Но не в этой ли тотальной мифологизации, этом — по сути своей, религиозном — отношении к тому, что традиционно полагается секулярным, кроется и разгадка того всеобщего дидактизма, который Рубинштейн диагностировал в относительно давнем эссе «Учителя без учеников, или Из-под глыб»?
Наше коммуникативное поле необычайно мощно заряжено дидактической энергией. Все друг друга неустанно воспитывают («Вы дома тоже бумажки на пол бросаете?»). Перманентный воспитательный процесс, в который втянуты все — от тетки в очереди до писателя в телевизоре, не имеет, в сущности, реальной цели. Он не направлен ни на просвещение, ни тем более на исправление нравов. Скорее даже наоборот. Он вполне самоцелей: учеников нет, есть одни только учителя (СИЗ, с. 51).

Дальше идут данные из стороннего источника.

/-! ## Remote opcodes and near-memory commands -/

/-- R353, R362: ROPLD takes an EMPTY slot to LOADING, answers 0 for the image that stands loaded and 0x37 for another, and 0x3A for an
image above 4,096 bytes; ROPDROP takes a LOADED slot to DROPPING and answers 0x39 for any other.
Model's choices it rests on: log entries 31, 32. -/
def Obligations.DefinitionInstructionsComplete : Prop :=
  ∀ (s : State) (x : Iss) (act : Mask) (w : FmtA) (slot va len : Nat) (sl : DefSlot),
    sl = slotOf s x.g.pkg x.g.ctx slot → slot < 64 →
    (Runs s x (formRopld w) act → slot = wordVal x w.c.toNat → va = addrVal x w.a.toNat → len = wordVal x w.b.toNat → va % 8 = 0 →
      (routeOf s x.g.pkg x.g.ctx va).isSome = true →
      exec (.ropld w) s = .next (finish (match sl.state with
        | .loaded => startDefOp s x slot w.d.toNat true va len (some (if sl.va = va ∧ sl.len = len then 0 else 0x37)) false
        | .loading => startDefOp s x slot w.d.toNat true va len (if sameLoading s x.g.pkg x.g.ctx slot va len then none else some 0x37) false
        | .dropping => startDefOp s x slot w.d.toNat true va len (some 0x37) false
        | .empty =>
          if 4096 < len then startDefOp s x slot w.d.toNat true va len (some 0x3A) false
          else startDefOp (setSlots s x.g.pkg x.g.ctx slot (fun t => { t with state := .loading })) x slot w.d.toNat true va len none true) x (formRopld w)))
    ∧ (Runs s x (formRopdrop w) act → slot = wordVal x w.a.toNat →
      exec (.ropdrop w) s = .next (finish (if sl.state = .loaded then
          startDefOp (setSlots s x.g.pkg x.g.ctx slot (fun t => { t with state := .dropping })) x slot w.d.toNat false 0 0 none true
        else startDefOp s x slot w.d.toNat false 0 0 (some 0x39) false) x (formRopdrop w)))

/-- R364 to R367: ROP and ROPR send their request to its home where the slot is loaded, the target passes its checks, the group has
fewer than 64 requests out, and a release's condition holds.
R379 to R382: the near-memory instructions send their command to the pseudo-channel of their address and leave D PENDING, where their
words are in range and the address lies on the package's own memory-homed single channel.
Model's choices it rests on: log entry 40. -/
def Obligations.RemoteAndNearMemoryOpcodesSend : Prop :=
  (∀ (s : State) (x : Iss) (act : Mask) (w : FmtA) (slot va : Nat) (sl : DefSlot),
        slot = wordVal x w.c.toNat → va = addrVal x w.a.toNat → sl = slotOf s x.g.pkg x.g.ctx slot → slot < 64 → sl.state = .loaded →
        ropSiteOk s x va sl.img = true → x.g.rop < 64 → (ropOrd w.mod < 2 ∨ fenceReady s x (modHi w.mod) = true) →
        (Runs s x (formRop w) act → exec (.rop w) s = .next (finish (sendRop s x w slot va sl false) x (formRop w)))
        ∧ (Runs s x (formRopr w) act → defRet sl.img ≠ 0 → exec (.ropr w) s = .next (finish (sendRop s x w slot va sl true) x (formRopr w))))
    ∧ (∀ (s : State) (x : Iss) (act : Mask) (w : FmtA) (va b c : Nat),
        va = addrVal x w.a.toNat → b = wordVal x w.b.toNat → c = wordVal x w.c.toNat → nmSiteOk s x va = true →
        (Runs s x (formNmmodeOn w) act →
          exec (.nmmodeOn w) s = .next (finish (sendNm s x act va w.d.toNat (.on (w.mod.getLsbD 1))) x (formNmmodeOn w)))
        ∧ (Runs s x (formNmmodeOff w) act → exec (.nmmodeOff w) s = .next (finish (sendNm s x act va w.d.toNat .off) x (formNmmodeOff w)))
        ∧ (Runs s x (formNmbc w) act → 1 ≤ c / 256 % 128 → c / 256 % 128 ≤ 96 → c < 2 ^ 15 → c % 256 + c / 256 % 128 ≤ 256 →
          exec (.nmbc w) s = .next (finish (sendNm s x act va w.d.toNat (.bc (c % 256) (c / 256 % 128)
            ((List.range (c / 256 % 128)).map (fun j => readWord x w.b.toNat j)))) x (formNmbc w)))
        ∧ (Runs s x (formNmzero w) act → 1 ≤ b / 64 % 128 → b / 64 % 128 ≤ 64 → b < 2 ^ 13 → b % 64 + b / 64 % 128 ≤ 64 →
          exec (.nmzero w) s = .next (finish (sendNm s x act va w.d.toNat (.zero (b % 64) (b / 64 % 128))) x (formNmzero w)))
        ∧ (Runs s x (formNmmac w) act → nmmacBad b c (va / 512 % 64) = false → va % 512 = 0 → spanLocked s x va (512 * (b % 128)) = false →
          exec (.nmmac w) s = .next (finish (sendNm s x act va w.d.toNat
            (.mac (b % 128) (b / 128 % 64) (b / 2 ^ 13 % 8) (c % 256) (c / 256 % 256))) x (formNmmac w)))
        ∧ (Runs s x (formNmrd w) act → 1 ≤ b / 64 % 8 → b / 64 % 8 ≤ 6 → b < 2 ^ 9 → b % 64 + b / 64 % 8 ≤ 64 →
          exec (.nmrd w) s = .next (finish (sendNm s x act va w.d.toNat (.rd (b % 64) (b / 64 % 8))) x (formNmrd w))))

Рубинштейн, разумеется, не хочет участвовать в этом воспитательном процессе — ни в качестве учителя, ни, упаси бог, в качестве ученика (кстати, не потому ли школа для него лишена какого бы то ни было ностальгического ореола, выступая в его воспоминаниях исключительно как источник пугающих снов?). Он-то знает, что «повальный дидактизм есть не что иное, как вроде бы цивилизованная форма насилия и агрессии» (СИЗ, с. 52). Намеренно застревая на мелочах, замещая Историю — историями, байками и анекдотами, а мифы — комедиями языка, Рубинштейн создает свою версию ненасильственного (или контрмифологического) дискурса, чрезвычайно актуального для современной России и для русской культурной традиции в целом. У Рубинштейна автор не обязательно прав, целостность его мировоззрения сомнительна[928], а притяжение письма к универсальному мифу разрушается напором не поддающихся какой-либо унификации «случаев». И в этом смысле проза Рубинштейна прямо вытекает из его поэзии — в которой, пожалуй, впервые в истории русской литературы в столь законченной форме была обоснована эстетическая ценность языкового и культурного шума — именно как альтернативы дискурсивному насилию.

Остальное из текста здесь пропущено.